Burning the Demons
Embracing the Future

In 1997 Burning the Demons Embracing the Future marked a new departure in community organising and the beginning of a fifteen-year journey towards social, economic and cultural change. That year the Rialto Youth Project leadership convened a planning weekend at Invern, Galway. The Network Drugs Team also participated along with local artist Chris Maguire. The Burning the Demons, Embracing the Future event was a big moment for the youth project and its origins can be traced back to that planning weekend at which Charlie O’Neill proposed the notion of a photo realist project with a number of phases.

Coordinated by Chris Maguire from the outset, young people were given cameras and sent out to take pictures of what it’s like to live in Rialto. Using St. Andrew’s as a base, the resulting photographs were laid out and with facilitation by Charlie O’Neill, the 10 most representative images were chosen. A further session at Charlie’s studio at Public Communications Centre (PCC) honed it down to a defining, composit image.

In the next phase of the process, Chris Maguire worked with the local young people engaged with the project to make a mural based on the image.

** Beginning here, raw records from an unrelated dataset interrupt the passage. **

/-- HOLD and GO set and release the transmit hold state while the receiver hunts, and GO begins the next frame; the
receiver hunts again after the line has been at mark (R174, R175, R181). The pending flow character goes out between
frames, HELD or not, and then the next frame begins (R168, R173). A stretch of space of 250 ms resets the link: every
request, reply and flow character is dropped, a HOLDING link becomes OPEN and asks for GO, and nothing outside the
link is touched (R175, R177). Choices of the model in it: log entries 4, 7 and 25. -/
def Obligations.GatewayLineRows : Prop :=
  (∀ s : State, s.live = true →
      (s.link.receiver = .hunting →
        exec .hold s = .next { s with trail := [], link := { s.link with held := true } }
        ∧ exec .go s = .next { s with
            trail := []
            link := { s.link with
              held := false
              sending := s.link.sending || (!s.link.transmit.isEmpty && s.link.flow.isNone) } })
      ∧ (s.link.receiver = .ignoring →
        exec .huntingResumed s
          = .next { s with trail := [], link := { s.link with receiver := .hunting } }))
  ∧ (∀ (s : State) (c : FlowChar), s.live = true → s.link.flow = some c → s.link.sending = false →
      s.link.receiver ≠ .ignoring →
      exec .flowCharacterSent s = .next { s with
        trail := []
        lastSent := [sentByte (if c = .hold then 0xF3#8 else 0xF1#8)]
        link := { s.link with flow := none, sending := !s.link.transmit.isEmpty && !s.link.held } })
  ∧ (∀ s : State, s.live = true →
      exec .linkReset s = .next { s with
        trail := []
        link :=
          { receiver := .ignoring, buffer := [], transmit := [], sending := false,
            flow := if s.link.holding then some .go else none,
            holding := false, held := false, restarting := false, rate := s.link.rate,
            cause := s.link.cause, restarted := s.link.restarted } })
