-- ==== Sys2Proof/Laws/Room.lean ====
section
/-! SUPPORT. What the operations of the room leave alone: the queue of commands, the supply, the pins, the clock,
the bus, the gateway link and the loaded tables. One lemma per operation, in the form that chains: when `s` was
reached from `s₀` by such changes, so was what the operation makes of `s`. -/

namespace Sys2Proof.Machine

/-- From `s` to `t` only the room's own state changed: sessions, cards, settlements, faults, budgets,
positions, terminals' outboxes and grants. -/
structure RoomOnly (s t : State) : Prop where
  pending : t.pending = s.pending
  power : t.power = s.power
  pins : t.pins = s.pins
  clock : t.clock = s.clock
  bus : t.bus = s.bus
  link : t.link = s.link
  draws : t.draws = s.draws
  lastSent : t.lastSent = s.lastSent
  terminals : t.ret.terminals = s.ret.terminals
  prices : t.ret.prices = s.ret.prices
  bands : t.ret.bands = s.ret.bands
  classes : t.ret.classes = s.ret.classes
  config : t.ret.config = s.ret.config
  valid : t.ret.valid = s.ret.valid
  configs : ∀ p, (t.record p).config = (s.record p).config

theorem RoomOnly.refl (s : State) : RoomOnly s s :=
  ⟨rfl, rfl, rfl, rfl, rfl, rfl, rfl, rfl, rfl, rfl, rfl, rfl, rfl, rfl, fun _ => rfl⟩

theorem RoomOnly.trans {s t u : State} (h : RoomOnly s t) (k : RoomOnly t u) : RoomOnly s u :=
  ⟨k.pending.trans h.pending, k.power.trans h.power, k.pins.trans h.pins, k.clock.trans h.clock,
   k.bus.trans h.bus, k.link.trans h.link, k.draws.trans h.draws, k.lastSent.trans h.lastSent,
   k.terminals.trans h.terminals, k.prices.trans h.prices, k.bands.trans h.bands,
   k.classes.trans h.classes, k.config.trans h.config, k.valid.trans h.valid,
   fun p => (k.configs p).trans (h.configs p)⟩

/-- The live predicate follows the supply alone. -/
theorem RoomOnly.live {s t : State} (h : RoomOnly s t) : t.live = s.live := by
  unfold State.live; rw [h.power]

variable {s₀ s : State}

/-- A fold of steps that each keep to the room keeps to the room. -/
theorem RoomOnly.foldl {α : Type} (f : State → α → State)
    (hf : ∀ a {s₀ s : State}, RoomOnly s₀ s → RoomOnly s₀ (f s a)) (xs : List α) :
    ∀ {s : State}, RoomOnly s₀ s → RoomOnly s₀ (xs.foldl f s) := by
  induction xs with
  | nil => exact id
  | cons x xs ih => exact fun h => ih (hf x h)

/-! ## Updates -/

theorem setVol_room (p : PosIx) (f : PosState → PosState) (h : RoomOnly s₀ s) :
    RoomOnly s₀ (s.setVol p f) :=
  h.trans ⟨rfl, rfl, rfl, rfl, rfl, rfl, rfl, rfl, rfl, rfl, rfl, rfl, rfl, rfl, fun _ => rfl⟩

theorem setTerm_room (t : TermIx) (f : TermState → TermState) (h : RoomOnly s₀ s) :
    RoomOnly s₀ (s.setTerm t f) :=
  h.trans ⟨rfl, rfl, rfl, rfl, rfl, rfl, rfl, rfl, rfl, rfl, rfl, rfl, rfl, rfl, fun _ => rfl⟩

theorem setHeat_room (f : HeatState → HeatState) (h : RoomOnly s₀ s) : RoomOnly s₀ (s.setHeat f) :=
  h.trans ⟨rfl, rfl, rfl, rfl, rfl, rfl, rfl, rfl, rfl, rfl, rfl, rfl, rfl, rfl, fun _ => rfl⟩

theorem setSession_room (p : PosIx) (f : Option Session → Option Session) (h : RoomOnly s₀ s) :
    RoomOnly s₀ (s.setSession p f) :=
  h.trans ⟨rfl, rfl, rfl, rfl, rfl, rfl, rfl, rfl, rfl, rfl, rfl, rfl, rfl, rfl, fun _ => rfl⟩

theorem markChanged_room (p : PosIx) (h : RoomOnly s₀ s) : RoomOnly s₀ (s.markChanged p) :=
  setVol_room _ _ h

theorem setRecord_room (p : PosIx) (f : PosRecord → PosRecord) (hf : ∀ r, (f r).config = r.config)
    (h : RoomOnly s₀ s) : RoomOnly s₀ (s.setRecord p f) := by
  refine h.trans ⟨rfl, rfl, rfl, rfl, rfl, rfl, rfl, rfl, rfl, rfl, rfl, rfl, rfl, rfl, fun q => ?_⟩
  rw [State.record_setRecord]
  split
  · next e => subst e; exact hf _
  · rfl

/-- A retained write that leaves the loaded tables and the position records alone. -/
theorem write_room (f : Retained → Retained)
    (hf : ∀ r : Retained, (f r).positions = r.positions ∧ (f r).terminals = r.terminals
      ∧ (f r).prices = r.prices ∧ (f r).bands = r.bands ∧ (f r).classes = r.classes
      ∧ (f r).config = r.config ∧ (f r).valid = r.valid)
    (h : RoomOnly s₀ s) : RoomOnly s₀ (s.write f) := by
  obtain ⟨h1, h2, h3, h4, h5, h6, h7⟩ := hf s.ret
  refine h.trans ⟨rfl, rfl, rfl, rfl, rfl, rfl, rfl, rfl, h2, h3, h4, h5, h6, h7, fun q => ?_⟩
  unfold State.record
  simp only [State.write_ret, h1]

theorem appendFault_room (code : Nat) (position : Option PosIx) (severity : Severity)
    (settlement : Option Nat) (detail : Option MissKind) (h : RoomOnly s₀ s) :
    RoomOnly s₀ (appendFault code position severity settlement detail s) :=
  h.trans ⟨rfl, rfl, rfl, rfl, rfl, rfl, rfl, rfl, rfl, rfl, rfl, rfl, rfl, rfl, fun _ => rfl⟩

theorem raiseNotice_room (code : Nat) (position : Option PosIx) (settlement : Option Nat)
    (h : RoomOnly s₀ s) : RoomOnly s₀ (raiseNotice code position settlement s) :=
  appendFault_room _ _ _ _ _ h

/-! ## The journal -/

theorem applyCard_room (part : CardPart) (h : RoomOnly s₀ s) : RoomOnly s₀ (s.write (applyCard part)) :=
  write_room _ (fun _ => by cases part <;> exact ⟨rfl, rfl, rfl, rfl, rfl, rfl, rfl⟩) h

theorem applySettlement_room (part : Option Settlement) (h : RoomOnly s₀ s) :
    RoomOnly s₀ (s.write (applySettlement part)) :=
  write_room _ (fun _ => by
    cases part with
    | none => exact ⟨rfl, rfl, rfl, rfl, rfl, rfl, rfl⟩
    | some r => unfold applySettlement; dsimp only; split <;> exact ⟨rfl, rfl, rfl, rfl, rfl, rfl, rfl⟩) h

theorem applySession_room (part : SessionPart) (h : RoomOnly s₀ s) :
    RoomOnly s₀ (s.write (applySession part)) :=
  write_room _ (fun _ => by cases part <;> exact ⟨rfl, rfl, rfl, rfl, rfl, rfl, rfl⟩) h

theorem setJournal_room (j : Option JournalEntry) (h : RoomOnly s₀ s) :
    RoomOnly s₀ (s.write fun r => { r with journal := j }) :=
  write_room _ (fun _ => ⟨rfl, rfl, rfl, rfl, rfl, rfl, rfl⟩) h

theorem journalled_room (e : JournalEntry) (h : RoomOnly s₀ s) : RoomOnly s₀ (journalled e s) :=
  setJournal_room _ (applySession_room _ (applySettlement_room _ (applyCard_room _ (setJournal_room _ h))))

When the mural was finished in September it was mounted on the building in St. Andrew’s. Its appearance there changed the process from a youth project to a community development project. Middle class residents responded negatively to the mural as a defining image of Rialto. In response, Niall O’Baoill produced an explanatory leaflet on the project which was distributed to every household in Rialto.

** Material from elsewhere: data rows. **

theorem test_witness_BusLineRows :
    let sending := visiting (.machine 0) .sending room
    let window := visiting (.machine 0) .window room
    let deaf : State := { room with bus := { room.bus with listening := false, space := some 7 } }
    let jam : State := { deaf with bus := { deaf.bus with jammed := true } }
    room.live = true ∧ sending.live = true ∧ sending.bus.visit.map (·.phase) = some .sending
      ∧ room.bus.listening = true ∧ room.bus.visit = none
      ∧ window.live = true ∧ window.bus.listening = true ∧ window.bus.visit.map (·.phase) = some .window
      ∧ replyIsComplete ([] ++ begun) = false ∧ deaf.live = true ∧ deaf.bus.listening = false
      ∧ deaf.bus.jammed = false ∧ deaf.bus.visit = none ∧ 499 < deaf.ret.config.jamLimit
      ∧ ¬ 500 < deaf.ret.config.jamLimit ∧ jam.live = true ∧ jam.bus.jammed = true := by decide +kernel

/-- R1, R8: a time at space throughout inside REPLY_COMPLETE is a break, and what follows it is not taken. -/
theorem test_witness_BusLineRows_break :
    let times := begun.map charTime ++ [0#11, charTime { data := 1#8, mark := false, framing := false }]
    let t := after (.replyComplete times) (visiting (.machine 0) .window room)
    (busChars times).2 = true ∧ (busChars times).1 = begun ∧ t.bus.listening = false
      ∧ t.bus.visit.map (·.phase) = some (.reply begun true) := by decide +kernel

theorem test_witness_FailedVisitIsMissed :
    let window := visiting (.machine 0) .window room
    let going := visiting (.machine 0) (.reply begun false) room
    let broken : State :=
      let s := visiting (.machine 0) (.reply begun true) room
      { s with bus := { s.bus with listening := false } }
    let whole := replyChars (.machine 1) 0x11#8 (List.replicate 10 0#8)
    window.live = true ∧ window.bus.visit.map (·.phase) = some .window ∧ window.bus.listening = true
      ∧ replyIsComplete ([] ++ whole) = true ∧ classify (.machine 0) ([] ++ whole) false false = none
      ∧ busChars (whole.map charTime) = (whole, false) ∧ busChars [] = ([], false)
      ∧ going.live = true ∧ going.bus.visit.map (·.phase) = some (.reply begun false)
      ∧ replyIsComplete (begun ++ []) = false ∧ begun ++ [] ≠ []
      ∧ broken.live = true ∧ broken.bus.listening = false ∧ broken.bus.jammed = false
      ∧ broken.bus.visit.map (·.phase) = some (.reply begun true) := by decide +kernel

theorem test_witness_MissesMakeNodeLost :
    let missed (n : Nat) := withVol 0 (fun v => { v with bus := { v.bus with miss := n } }) room
    let lost := withVol 0 (fun v => { v with bus := { v.bus with presence := .lost, miss := 15 } }) room
    (lost.nodeBus (.machine 0)).presence = .lost
      ∧ ((missed 2).nodeBus (.machine 0)).presence ≠ .lost
      ∧ ((missed 2).nodeBus (.machine 0)).miss + 1 < (missed 2).ret.config.lostLimit
      ∧ (missed 3).ret.config.lostLimit ≤ ((missed 3).nodeBus (.machine 0)).miss + 1
      ∧ (missed 3).session 0 = none ∧ ((missed 3).record 0).fault = none ∧ ((missed 3).vol 0).grant = .none := by
  decide +kernel

theorem test_witness_ValidReplyTaken :
    let chars := replyChars (.machine 0) 0x11#8 (bytes [1, 0, 0, 0, 0, 0, 0, 0, 0, 0])
    let s := visiting (.machine 0) .window room
    s.live = true ∧ s.bus.visit.map (fun v => (v.phase, v.removed)) = some (.window, false)
      ∧ s.bus.listening = true ∧ replyIsComplete ([] ++ chars) = true
      ∧ busChars (chars.map charTime) = (chars, false)
      ∧ (classify (.machine 0) ([] ++ chars) false false).isSome = true
      ∧ (room.terminal 0).bus.learned = false
      ∧ (room.record 0).config = some washer ∧ (room.record 0).fault = none ∧ room.session 0 = none
      ∧ (room.vol 0).grant = .none ∧ (room.vol 0).bus.presence = .present
      ∧ (room.vol 0).bus.learned = true := by decide +kernel

theorem test_witness_ReplyFieldsRead :
    let payload := bytes [1, 4, 9, 7, 0x17, 255, 200, 0x1F, 1, 3]
    kindAllowed (.machine 0) 0x11#8 = true ∧ lengthAllowed 0x11#8 payload.length = true
      ∧ (parseFields 0x11#8 payload).isSome = true ∧ lengthAllowed 0x11#8 24 = true
      ∧ lengthAllowed 0x11#8 9 = false ∧ lengthAllowed 0x11#8 25 = false
      ∧ parseFields 0x11#8 (bytes [1, 5, 9, 7, 0x17, 255, 200, 0x1F, 1, 3]) = none
      ∧ parseFields 0x11#8 (bytes [1, 4, 9, 7, 0x17, 255, 200, 0x1F, 1, 4]) = none
      ∧ (parseFields 0x11#8 (bytes [1, 4, 9, 7, 0x17, 255, 200, 0x1F, 0, 4])).isSome = true := by decide +kernel

theorem test_witness_ConfirmedOrderReachesOwner :
    let starting := { wash with state := .starting, elapsed := 0, startLimit := some 15 }
    let queued (o : Order) (s : State) := withVol 0 (fun v => { v with orders := [o] }) s
    let s := queued (sent (.start 3 6#4 0)) (withWash starting room)
    let gone := queued { sent (.start 3 6#4 0) with owned := false } room
    (s.vol 0).orders = sent (.start 3 6#4 0) :: [] ∧ (s.vol 0).owed = false
      ∧ s.session 0 = some starting ∧ starting.state = .starting ∧ s.admitsAnswer 0 7#8 = false
      ∧ ({ s with term := s.term.set 0 { TermState.new with request := some 7#8 } }).admitsAnswer 0 7#8 = true
      ∧ (gone.vol 0).orders = { sent (.start 3 6#4 0) with owned := false } :: []
      ∧ (gone.vol 0).owed = false ∧ (gone.vol 0).unpaid = false
      ∧ ((queued (sent .heatOff) room).vol 0).orders = sent .heatOff :: [] := by decide +kernel

theorem test_witness_TimeBaseTickAdvances :
    let s := withDry { dry with secs := 59, heatSecs := 29 } heating
    let t := after .timeBaseTick s
    s.live = true ∧ (∀ p, (s.session p).any (·.minuteDue) = false)
      ∧ (t.session 1).map (fun x => (x.secs, x.heatSecs, x.minuteDue)) = some (0, 30, true)
      ∧ ((after (.meterMinute 1) t).session 1).map (fun x => (x.elapsed, x.heated, x.cool)) = some (1, 1, 0)
      ∧ (after .timeBaseTick { s with clock := { minute := 10079, second := 59, valid := true } }).clock
        = { minute := 0, second := 0, valid := true } := by decide +kernel

theorem test_witness_MeterMinuteCounted :
    let due (ses : Session) : Session := { ses with minuteDue := true }
    let s := withWash { due wash with elapsed := 255 } (withDry { due dry with elapsed := 29 } room)
    let held := withDry { due dry with elapsed := 29, ext := some extension } room
    s.live = true ∧ s.session 0 = some { due wash with elapsed := 255 }
      ∧ s.session 1 = some { due dry with elapsed := 29 } ∧ (s.vol 1).grant = .none
      ∧ held.session 1 = some { due dry with elapsed := 29, ext := some extension }
      ∧ ((after (.meterMinute 1) s).session 1).map (·.state) = some .ending
      ∧ ((after (.meterMinute 1) held).session 1).map (fun x => (x.state, x.holding)) = some (.running, true)
      ∧ ((after (.meterMinute 0) s).session 0).map (·.elapsed) = some 255 := by decide +kernel

theorem test_witness_StartAndExtensionLimits :
    let starting := { wash with state := .starting, elapsed := 0, startLimit := some 0 }
    let extended := { dry with hold := 195, ext := some { extension with limit := some 0 } }
    let late := { extended with elapsed := 30, cool := 30, holding := true }
    let s := withWash starting (withDry extended room)
    s.live = true ∧ s.session 0 = some starting ∧ s.session 1 = some extended
      ∧ ((after (.startLimitExpiry 0) s).session 0).isNone = true
      ∧ ((after (.extensionLimitExpiry 1) s).session 1).map (fun x => (x.state, x.hold)) = some (.running, 130)
      ∧ ((after (.extensionLimitExpiry 1) (withDry late room)).session 1).map (fun x => (x.state, x.hold))
        = some (.ending, 130) := by decide +kernel

theorem test_witness_PauseAndDoneLimits :
    let paused := withDry { dry with state := .paused, pauseLimit := some 0 } room
    let ending := withDry { dry with state := .ending, elapsed := 30, cool := 30, doneLimit := some 0 } room
    (∀ s ∈ [paused, ending], s.live = true ∧ HeatLaw s ∧ QueueLaw (s.vol 1).orders ∧ s.ret.settlements = [])
      ∧ paused.session 1 = some { dry with state := .paused, pauseLimit := some 0 }
      ∧ ending.session 1 = some { dry with state := .ending, elapsed := 30, cool := 30, doneLimit := some 0 }
      ∧ (paused.vol 1).orders.length < 3 ∧ (paused.vol 1).owed = false := by decide +kernel

theorem test_witness_PauseAndDoneLimits_number (s : Session) : NumberFree (withDry s room) := by
  intro x h
  simp [withDry, room, State.reset, Retained.initial] at h

/-- The running dryer waits for heat. -/
def queueing : State :=
  withVol 1 (fun v => { v with grant := .queued }) (withDry dry { room with heat := { HeatState.new with queue := [1] } })

/-- The same with a budget that the dryer's heat does not fit. -/
def crowded : State := { queueing with ret := { queueing.ret with budget := 22 } }

/-- The same while SAG is asserted. -/
def sagging : State := { queueing with heat := { queueing.heat with sag := .asserted } }

theorem test_witness_GrantingFirstInFirstOut :
    (∀ s ∈ [queueing, crowded, sagging], HeatLaw s ∧ ∀ p ∈ s.heat.queue, (s.vol p).orders.length < 4)
      ∧ (evaluate queueing).heat.queue = [] ∧ (evaluate crowded).heat.queue = [1] := by decide +kernel

theorem test_witness_SliceExpiryYields :
    let expired := withVol 1 (fun v => { v with slice := some 0 }) heating
    let asked := withVol 0 (fun v => { v with grant := .queued })
      (withWash wash { expired with heat := { expired.heat with queue := [0] } })
    let unsent := withVol 1 (fun v => { v with orders := [order .heatOn] }) asked
    expired.live = true ∧ (expired.vol 1).grant = .granted ∧ (expired.vol 1).slice = some 0 ∧ expired.heat.queue = []
      ∧ asked.live = true ∧ (asked.vol 1).grant = .granted ∧ (asked.vol 1).slice = some 0
      ∧ asked.heat.queue ≠ [] ∧ (∀ o ∈ (asked.vol 1).orders, o.tag = none → o.body ≠ .heatOn)
      ∧ QueueLaw (asked.vol 1).orders ∧ (asked.vol 1).orders.length < 4
      ∧ (∀ s ∈ [asked, unsent], HeatLaw s) ∧ unsent.live = true ∧ (unsent.vol 1).heatRequest = false
      ∧ order .heatOn ∈ (unsent.vol 1).orders := by decide +kernel

theorem test_witness_SagWithdrawsEveryGrant :
    heating.live = true ∧ heating.pins.sag = false ∧ HeatLaw heating ∧ (∀ p, QueueLaw (heating.vol p).orders)
      ∧ (heating.vol 1).grant = .granted := by decide +kernel

theorem test_witness_PositionFaultRaised :
    let classed (sev : Severity) (s : State) : State := { s with ret := { s.ret with
      classes := s.ret.classes.set 4 { severity := sev, policy := .unused, autoClear := false } } }
    let starting := { wash with state := .starting, elapsed := 0, startLimit := some 15 }
    let locked := withFault 0 { code := 16, severity := .lockout, autoClear := true } room
    ((classed .notice room).classOf 5).severity = .notice ∧ (room.classOf 5).severity = .lockout
      ∧ (locked.record 0).fault = some { code := 16, severity := .lockout, autoClear := true }
      ∧ ((classed .safety locked).classOf 5).severity = .safety ∧ locked.session 0 = none
      ∧ (∀ s ∈ [room, withWash wash room, withWash starting room, classed .safety locked],
          HeatLaw s ∧ QueueLaw (s.vol 0).orders ∧ s.ret.settlements = [])
      ∧ (room.record 0).fault = none ∧ (withWash wash room).session 0 = some wash
      ∧ (withWash starting room).session 0 = some starting ∧ (room.vol 0).prevFault ≠ 5 := by decide +kernel

theorem test_witness_AuthorizationChecksInOrder :
    (room.record 5).config = none ∧ (room.record 0).config = some washer ∧ room.card 12#64 = none
      ∧ room.card 10#64 = some (card 10#64 0) ∧ room.session 0 = none
      ∧ findPrice .washer 4 room.ret.prices = none ∧ (findPrice .washer 3 room.ret.prices).isSome = true
      ∧ (withWash wash room).session 0 = some wash ∧ wash.mclass ≠ .dryer
      ∧ (withDry dry room).session 1 = some dry ∧ dry.cardId = 11#64 ∧ dry.mclass = .dryer
      ∧ dry.state = .running ∧ dry.ext = none ∧ dryer.limits.isSome = true := by decide +kernel

theorem test_witness_RequestOpensSession :
    let r : CardRequest :=
      { reqTag := 40#8, cardId := 10#64, position := 1#8, program := 3#8, options := 0#4, minutes := 0#8 }
    let top : CardRequest := { r with cardId := 11#64, program := 1#8, minutes := 20#8 }
    let created := match authorize 0 0 r room with
      | .ok (.create _) => true
      | .ok (.topup _ _) => false
      | .error _ => false
    let topped := match authorize 1 0 top (withDry dry room) with
      | .ok (.create _) => none
      | .ok (.topup m k) => some (m, k)
      | .error _ => none
    created = true ∧ (room.vol 0).orders.length < 4 ∧ topped = some (15, 65)
      ∧ (withDry dry room).session 1 = some dry ∧ ((withDry dry room).vol 1).orders.length < 4 := by decide +kernel

theorem test_witness_ColdStartInitialises :
    let off (held : Bool) : State := { room with
      power := { vdd := false, resetHeld := held, waiting := false }
      ret := { room.ret with valid := false } }
    let held : State := { off true with power := { vdd := true, resetHeld := true, waiting := false } }
    (off false).power.vdd = false ∧ (off false).power.resetHeld = false ∧ (off false).ret.valid = false
      ∧ held.power.vdd = true ∧ held.power.resetHeld = true ∧ held.ret.valid = false
      ∧ (off true).power.vdd = false ∧ (off true).power.resetHeld = true := by decide +kernel

theorem test_witness_WarmStartSettlesSessions :
    let s := withWash wash room
    let off (held : Bool) : State := { s with power := { vdd := false, resetHeld := held, waiting := false } }
    let held (w : Bool) : State := { s with power := { vdd := true, resetHeld := true, waiting := w } }
    let answering := withLink (fun l => { l with transmit := [restartReply], sending := true }) room
    (off false).ret.valid = true ∧ (off false).power.vdd = false ∧ (off false).power.resetHeld = false
      ∧ (off true).power.resetHeld = true ∧ (held false).ret.valid = true ∧ (held false).power.vdd = true
      ∧ (held true).power.resetHeld = true ∧ (held true).power.waiting = true ∧ (held false).power.waiting = false
      ∧ answering.ret.valid = true ∧ answering.live = true ∧ answering.link.sending = true
      ∧ answering.link.transmit = restartReply :: [] ∧ restartReply.type = 0x7F#8 ∧ restartReply.status = .ok
      ∧ s.pins.sag = false ∧ s.ret.journal = none ∧ s.session 0 = some wash ∧ s.ret.settlements = []
      ∧ ∀ q ≠ (0 : PosIx), s.session q = none := by decide +kernel

/-- A dryer whose open extension fails while its meter holds, with an EXTEND in some queue. -/
def failing (q : List Order) : State :=
  withVol 1 (fun v => { v with orders := q }) (withDry { dry with holding := true, ext := some extension } room)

It was only at that later phase of the project that the proposal to burn the mural and the symbolism of that idea came into focus. Breakfast meetings were organised to inform the community about the project and the idea of a public, parade event around burning the mural. In response a group of local women presented 75 pounds collected to support the project. It was evolving into more of a parade event.

The Burning the Demons, Embracing the Future event became a very significant moment. While the process had started in late September, by October young people had not yet fully bought in: they were gathering wood for the Halloween bonfire. A group of men, including youth worker Paul O’Shaughnessy and volunteer John Bissett volunteered to be on site with screw guns to stack the pallets for the fire sculpture. A pyrotechnics man known locally as Seamus The Firestarter directed how the bonfire was to be built. Youth workers realised that the Rialto Majorettes and other groups were coming to join the parade. The site at St. Andrew’s became a frenetic scene of construction.